Module 10: "Design of Shared Memory Multiprocessors"
  Lecture 18: "Introduction to Cache Coherence"
 

Four organizations

  • Shared cache
  • The switch is a simple controller for granting access to cache banks
  • Interconnect is between the processors and the shared cache
  • Which level of cache hierarchy is shared depends on the design: Chip multiprocessors today normally share the outermost level (L2 or L3 cache)
  • The cache and memory are interleaved to improve bandwidth by allowing multiple concurrent accesses
  • Normally small scale due to heavy bandwidth demand on switch and shared cache
  • Bus-based SMP
  • Scalability is limited by the shared bus bandwidth
  • Interconnect is a shared bus located between the private cache hierarchies and memory controller
  • The most popular organization for small to medium-scale servers
  • Possible to connect 30 or so processors with smart bus design
  • Bus bandwidth requirement is lower compared to shared cache approach
    • Why?
  • Dancehall
  • Better scalability compared to previous two designs
  • The difference from bus-based SMP is that the interconnect is a scalable point-to-point network (e.g. crossbar or other topology)
  • Memory is still symmetric from all processors
  • Drawback: a cache miss may take a long time since all memory banks too far off from the processors (may be several network hops)

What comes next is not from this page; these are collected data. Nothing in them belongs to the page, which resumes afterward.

/-- The write of CMD and the thread's first move: it stands past `acquire(mtx)` and owns the lock. -/
theorem run_issue {w : Word} {i : Instr} (hi : s.irq = none) (hm : s.mtx = none) (hq : seqGet t s.seqs = none)
    (hs : s.sched = .cmd (.thread t) w :: .run t k :: l) (hd : decode w = .instr i)
    (hbegin : exec i { s with sched := .run t k :: l, agent := .thread t } =
      .next { s with sched := .run t k :: l, agent := .thread t, seqs := seqPut t q s.seqs })
    (hacq : ∀ s, q.moved s = s.acquire q') :
    s.run (n + 2) = ({ s with mtx := some t }.standing t k q' l).run n := by
  have hissue : mayIssue (.thread t) s = true := by simp [mayIssue, hi, hq]
  have hstep := (step_cmd hs hissue hd).trans hbegin
  have hstep' := step_carryOn (t := t) (k := k) (l := l) (q := q)
    (s := { s with sched := .run t k :: l, agent := .thread t, seqs := seqPut t q s.seqs }) hi rfl
    (seqGet_seqPut_self t q s.seqs)
  refine (State.run_succ hstep (n + 1)).trans ((State.run_succ hstep' n).trans ?_)
  rw [hacq, State.acquire_eq (t := t) rfl, if_pos hm, seqPut_seqPut]
  simp only [State.standing, hi]

end standing

/-! ### STOP -/

/-- Settles O38: the run passes every place of STOP. -/
theorem stopCompletes : Obligations.StopCompletes := by
  intro s t k rest hi hm hq hs
  obtain ⟨-, hbegin, -, -⟩ :=
    sequencesBegin { s with sched := carryOns t k 6 ++ rest, agent := .thread t } t rfl hq
  refine ⟨_, Eq.trans (run_issue (q' := .stop .irqOff) hi hm hq hs (by decide) hbegin fun _ => rfl) <|
    Eq.trans (run_carryOn (q' := .stop .sessStop) (f := State.command (Ctrl.irqEnable .none)) rfl) <|
    Eq.trans (run_carryOn (q' := .stop .lowPower) (f := State.discardDriver) rfl) <|
    Eq.trans (run_carryOn (q' := .stop .clearIrq) (f := State.command Ctrl.lowPowerReset) rfl) <|
    Eq.trans (run_carryOn (q' := .stop .finish) (f := State.command Ctrl.clearPendingIrq) rfl) <| run_return rfl, ?_⟩
  exact ⟨rfl, rfl, rfl, rfl, seqGet_seqDrop_self t _, rfl, rfl, rfl, rfl, rfl, rfl,
    fun j => (congrArg RxFifo.entries (Ctrl.clearPendingIrq_fifo s.ctrl j) :), rfl, rfl, rfl⟩

/-! ### SEND -/

theorem sendMove_mbload_of_free {f : Frame} {timeout t0 : Tick} {i : Fin 3} {s : State} (hf : f.unsupported = false)
    (hi : firstFree s.ctrl.status.tme = some i) :
    sendMove f timeout (.mbload t0) s = (loadSlot i f s).putSeq (.send (.loaded t0 .ok) f timeout) := by
  simp only [sendMove, loadMailbox_of_free hf hi]

/-- Loading slot 0 never raises the statistic (41_priority R173). -/
theorem loadSlot_zero_drv (f : Frame) (s : State) :
    (loadSlot 0 f s).drv = { s.drv with slots := s.drv.slots.set 0 ⟨true, f⟩ } := by
  simp [loadSlot]

/-- Settles O40: CANACC accepts, MBLOAD loads slot 0, and SEND returns without a wait. -/
theorem sendLoadsAtOnce : Obligations.SendLoadsAtOnce := by
  intro s t k rest hi hm hq hrun htme hf hs
  obtain ⟨-, -, hbegin, -⟩ :=
    sequencesBegin { s with sched := carryOns t k 6 ++ rest, agent := .thread t } t rfl hq
  have hfree : firstFree s.ctrl.status.tme = some 0 := by rw [htme]; decide
  have hbusy : setPortBit s.ctrl.status.tme 0 false = 0b110#3 := by rw [htme]; decide
  let place (p : SendPos) : Seq := .send p s.ops.frm s.ops.tmo
  refine ⟨_, Eq.trans (run_issue (q' := place .checkRunning) hi hm hq hs (by decide) hbegin fun _ => rfl) <|
    Eq.trans (run_carryOn (q' := place .entry) (f := id) (if_pos hrun)) <|
    Eq.trans (run_carryOn (q' := place (.canacc s.now)) (f := id) rfl) <|
    Eq.trans (run_carryOn (q' := place (.mbload s.now)) (f := id) (if_pos (if_pos htme))) <|
    Eq.trans (run_carryOn (q' := place (.loaded s.now .ok)) (f := loadSlot 0 s.ops.frm)
      (sendMove_mbload_of_free hf hfree)) <| run_return rfl, ?_⟩
  exact ⟨rfl, rfl, rfl, seqGet_seqDrop_self t _, loadSlot_zero_drv s.ops.frm s,
    congrArg (fun v => { s.ctrl.status with tme := v }) hbusy, Vector.getElem_set_self .., hrun, rfl, rfl, rfl, rfl⟩

/-! ### RECEIVE -/

/-- Settles O42: the first try finds the entry, and RECEIVE returns without a wait. -/
theorem receiveReturnsOldest : Obligations.ReceiveReturnsOldest := by
  intro s t k rest e l hi hm hq hrun hcont hs
  obtain ⟨-, -, -, hbegin⟩ :=
    sequencesBegin { s with sched := carryOns t k 4 ++ rest, agent := .thread t } t rfl hq
  have hlen : s.drv.rxq.len ≠ 0 := by
    intro h0
    have hl := s.drv.rxq.length_contents
    rw [hcont, h0] at hl
    cases hl
  obtain ⟨rfl, rfl⟩ := List.cons.inj ((RxQueue.contents_eq_oldest_cons hlen).symm.trans hcont)
  let place (p : RecvPos) : Seq := .receive p s.ops.tmo
  refine ⟨_, Eq.trans (run_issue (q' := place .checkRunning) hi hm hq hs (by decide) hbegin fun _ => rfl) <|
    Eq.trans (run_carryOn (q' := place .entry) (f := id) (if_pos hrun)) <|
    Eq.trans (run_carryOn (q' := place (.tryPop s.now)) (f := id) rfl) <|
    Eq.trans (State.run_succ step_standing 0) <|
    congrArg Outcome.next ((if_neg hlen).trans (State.receiveOldest_eq rfl)), ?_⟩
  exact ⟨rfl, rfl, rfl, rfl, rfl, rfl, seqGet_seqDrop_self t _, rfl, hrun, rfl, rfl, rfl, rfl⟩

/-! ### START -/

theorem State.enableOnce_standing (t : Nat) (k : Wake) (q : Seq) (l : List Move) (u : State) :
    (u.standing t k q l).enableOnce = u.enableOnce.standing t k q l := by
  rw [State.enableOnce_eq, State.enableOnce_eq]
  rfl

/-- The state once START has requested initialization mode (44_session R241 to R243). -/
def State.requested (u : State) : State :=
  ((u.enableOnce.command (Ctrl.irqEnable .none)).discardDriver).command (Ctrl.requestInit true)

/-- The state once START has stored the timings it calculated (44_session R245). -/
def State.timed (tim : Timings) (u : State) : State :=
  { u with resT := { u.resT with tim := tim }, freeIdx := u.freeIdx + 1 }

/-- The state once START has made a session and requested the exit from initialization mode (44_session R244 to
R248). -/
def State.programmed (opt : StartOpts) (tim : Timings) (u : State) : State :=
  (({ ((u.constructDriver opt.loopback).timed tim).command (Ctrl.setTiming tim opt.silent) with
    sess := .running }.command (Ctrl.irqEnable .allSix)).command (Ctrl.requestInit false))

theorem startMove_tcalc_of_ok {s : State} {t : Nat} {clk rate : Word} {opt : StartOpts} {tim : Timings}
    (ha : s.agent = .thread t) (h : timingCalc clk.toNat rate.toNat = .ok tim) :
    startMove clk rate opt .tcalc s = (s.timed tim).putSeq (.start (.checkTim (.ok tim)) clk rate opt) := by
  simp only [startMove, h, State.storeTimings_eq ha]
  rfl

section start
variable {n t : Nat} {k : Wake} {l : List Move} {u : State} {clk rate : Word} {opt : StartOpts} {tim : Timings}

theorem run_start_to_request :
    (u.standing t k (.start .hwEnable clk rate opt) (carryOns t k 4 ++ l)).run (n + 4) =
      (u.requested.standing t k (.start (.pollEnter 0) clk rate opt) l).run n :=
  Eq.trans (run_carryOn (q' := .start .irqOff clk rate opt) (f := State.enableOnce)
    (congrArg (State.putSeq _) (State.enableOnce_standing ..))) <|
  Eq.trans (run_carryOn (q' := .start .sessStop clk rate opt) (f := State.command (Ctrl.irqEnable .none)) rfl) <|
  Eq.trans (run_carryOn (q' := .start .reqInit clk rate opt) (f := State.discardDriver) rfl) <|
  run_carryOn (q' := .start (.pollEnter 0) clk rate opt) (f := State.command (Ctrl.requestInit true)) rfl

theorem run_start_to_exit (hack : u.ctrl.status.initAck = true) (htim : timingCalc clk.toNat rate.toNat = .ok tim) :
    (u.standing t k (.start (.pollEnter 0) clk rate opt) (carryOns t k 8 ++ l)).run (n + 8) =
      ((u.programmed opt tim).standing t k (.start (.pollExit 0) clk rate opt) l).run n :=
  Eq.trans (run_carryOn (q' := .start .construct clk rate opt) (f := id)
    (startMove_pollEnter_of_ack (by exact hack) 0)) <|
  Eq.trans (run_carryOn (q' := .start .tcalc clk rate opt) (f := State.constructDriver opt.loopback) rfl) <|
  Eq.trans (run_carryOn (q' := .start (.checkTim (.ok tim)) clk rate opt) (f := State.timed tim)
    (startMove_tcalc_of_ok (t := t) rfl htim)) <|
  Eq.trans (run_carryOn (q' := .start (.setTiming tim) clk rate opt) (f := id) rfl) <|
  Eq.trans (run_carryOn (q' := .start .sessRun clk rate opt) (f := State.command (Ctrl.setTiming tim opt.silent))
    rfl) <|
  Eq.trans (run_carryOn (q' := .start .irqOn clk rate opt) (f := fun u => { u with sess := .running }) rfl) <|
  Eq.trans (run_carryOn (q' := .start .reqExit clk rate opt) (f := State.command (Ctrl.irqEnable .allSix)) rfl) <|
  run_carryOn (q' := .start (.pollExit 0) clk rate opt) (f := State.command (Ctrl.requestInit false)) rfl

theorem run_start_to_return (hack : u.ctrl.status.initAck = false) :
    (u.standing t k (.start (.pollExit 0) clk rate opt) (carryOns t k 3 ++ l)).run 3 =
      .next (((u.command Ctrl.filterAcceptAll).standing t k (.start .finish clk rate opt) l).returnWith 0x00) :=
  Eq.trans (run_carryOn (q' := .start .filter clk rate opt) (f := id)
    (startMove_pollExit_of_no_ack (by exact hack) 0)) <|
  Eq.trans (run_carryOn (q' := .start .finish clk rate opt) (f := State.command Ctrl.filterAcceptAll) rfl) <|
  run_return rfl

end start

/-- Settles O35: the run passes every place of START that a successful one has. -/
theorem startCompletes : Obligations.StartCompletes := by
  intro s t k tim rest hi hm hq htim hs
  obtain ⟨hbegin, -, -, -⟩ := sequencesBegin { s with
    sched := (startMoves t k ++ rest).tail
    agent := .thread t } t rfl hq
  refine ⟨_, Eq.trans (run_issue hi hm hq hs (by decide) hbegin fun _ => rfl) <|
    Eq.trans run_start_to_request <| Eq.trans run_initAck <|
    Eq.trans (run_start_to_exit rfl htim) <| Eq.trans run_initAck <| run_start_to_return rfl, ?_⟩
  unfold State.requested
  rw [State.enableOnce_eq]
  exact ⟨rfl, rfl, rfl, rfl, seqGet_seqDrop_self t _, rfl, rfl, rfl, rfl, rfl, rfl, rfl, rfl, rfl, rfl,
    fun i => congrArg Slot.pending (Driver.fresh_slot s.freeIdx s.ops.opt.loopback i), rfl, rfl, rfl, rfl, rfl, rfl,
    rfl, rfl, rfl, rfl, rfl, rfl, rfl, rfl⟩

end Sys2Proof.Machine

/-! SUPPORT. The interrupt (60_exceptions R290 to R309): when a cause is raised, who may issue, what the step of each
move of the interrupt is; and that every step answers a next state (R284). -/

namespace Sys2Proof.Machine

open Host (Outcome)

/-! ### The causes and the line -/

/-- The flag of a cause is set at CTRL's ports, whether or not its source is enabled (60_exceptions R292). -/
def Cause.stands (c : Ctrl) : Cause → Prop
  | .txc i => c.status.rqcp.getLsbD i.val = true
  | .rx k => c.status.fifo[k].entries ≠ []
  | .status => c.status.errFlag = true

theorem Ctrl.raised_iff {c : Ctrl} {x : Cause} :
    c.raised x = true ↔ c.regs.irqEn = .allSix ∧ c.status.initAck = false ∧ x.stands c := by
  cases x <;> simp [Ctrl.raised, Cause.stands, portBit, and_assoc]

theorem Ctrl.line_iff_raised {c : Ctrl} : c.line = true ↔ ∃ x, c.raised x = true := by
  simp only [Ctrl.line, Bool.or_eq_true]
  constructor
  · rintro (((((h | h) | h) | h) | h) | h) <;> exact ⟨_, h⟩
  · rintro ⟨x, h⟩
    match x, h with
    | .txc 0, h | .txc 1, h | .txc 2, h | .rx 0, h | .rx 1, h | .status, h => simp [h]

theorem Ctrl.line_iff {c : Ctrl} : c.line = true ↔ c.regs.irqEn = .allSix ∧ c.status.initAck = false ∧
    ((∃ i : Fin 3, c.status.rqcp.getLsbD i.val = true) ∨ (∃ k : Fin 2, c.status.fifo[k].entries ≠ []) ∨
      c.status.errFlag = true) := by
  rw [Ctrl.line_iff_raised]
  constructor
  · rintro ⟨x, h⟩
    obtain ⟨hen, hack, hx⟩ := Ctrl.raised_iff.mp h
    refine ⟨hen, hack, ?_⟩
    cases x with
    | txc i => exact .inl ⟨i, hx⟩
    | rx k => exact .inr (.inl ⟨k, hx⟩)
    | status => exact .inr (.inr hx)
  · rintro ⟨hen, hack, ⟨i, hx⟩ | ⟨k, hx⟩ | hx⟩
    · exact ⟨.txc i, Ctrl.raised_iff.mpr ⟨hen, hack, hx⟩⟩
    · exact ⟨.rx k, Ctrl.raised_iff.mpr ⟨hen, hack, hx⟩⟩
    · exact ⟨.status, Ctrl.raised_iff.mpr ⟨hen, hack, hx⟩⟩

theorem State.irqEnter_eq (s : State) :
    s.irqEnter = { s with
      irq := if s.irq = none ∧ s.sess = .running ∧ s.ctrl.line = true then some s.now else s.irq } := by
  unfold State.irqEnter
  split <;> rfl

theorem State.irqLeave_eq (s : State) :
    s.irqLeave = { s with irq := if s.ctrl.line = true then s.irq else none } := by
  unfold State.irqLeave
  cases s.ctrl.line <;> rfl

/-! ### Who may issue -/

theorem mayIssue_thread_of_entry {s : State} (h : s.irq ≠ none) (t : Nat) : mayIssue (.thread t) s = false := by
  simp [mayIssue, h]

theorem mayIssue_interrupt_of_silenced {s : State} (h : s.silenced = true) : mayIssue .interrupt s = false :=
  congrArg not h

theorem curSeq_of_mayIssue {a : Agent} {s : State} (h : mayIssue a s = true) :
    State.curSeq { s with agent := a } = none := by
  cases a with
  | thread t =>
    obtain ⟨-, hq⟩ := Bool.and_eq_true_iff.mp h
    exact Option.isNone_iff_eq_none.mp hq
  | interrupt => rfl

/-! ### The steps -/

section steps
variable {s : State} {a : Agent} {rest : List Move}

theorem step_of_sched {m : Move} (hs : s.sched = m :: rest) : step s = perform m { s with sched := rest } := by
  unfold step
  rw [hs]

/-- A command word or a load by an agent that may not issue does nothing (log 2). -/
theorem step_of_not_mayIssue {w : Word} {o : OperandWrite} (ha : mayIssue a s = false)
    (hs : s.sched = .cmd a w :: rest ∨ s.sched = .load a o :: rest) : step s = .next { s with sched := rest } := by
  have ha' : ¬ mayIssue a { s with sched := rest } = true := Bool.eq_false_iff.mp ha
  rcases hs with hs | hs
  · exact (step_of_sched hs).trans (if_neg ha')
  · exact (step_of_sched hs).trans (if_neg ha')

  • Distributed shared memory
  • The most popular scalable organization
  • Each node now has local memory banks
  • Shared memory on other nodes must be accessed over the network
    • Remote memory access
  • Non-uniform memory access (NUMA)
    • Latency to access local memory is much smaller compared to remote memory
  • Caching is very important to reduce remote memory access
  • In all four organizations caches play an important role in reducing latency and bandwidth requirement
    • If an access is satisfied in cache, the transaction will not appear on the interconnect and hence the bandwidth requirement of the interconnect will be less (shared L1 cache does not have this advantage)
  • In distributed shared memory (DSM) cache and local memory should be used cleverly
  • Bus-based SMP and DSM are the two designs supported today by industry vendors
    • In bus-based SMP every cache miss is launched on the shared bus so that all processors can see all transactions
    • In DSM this is not the case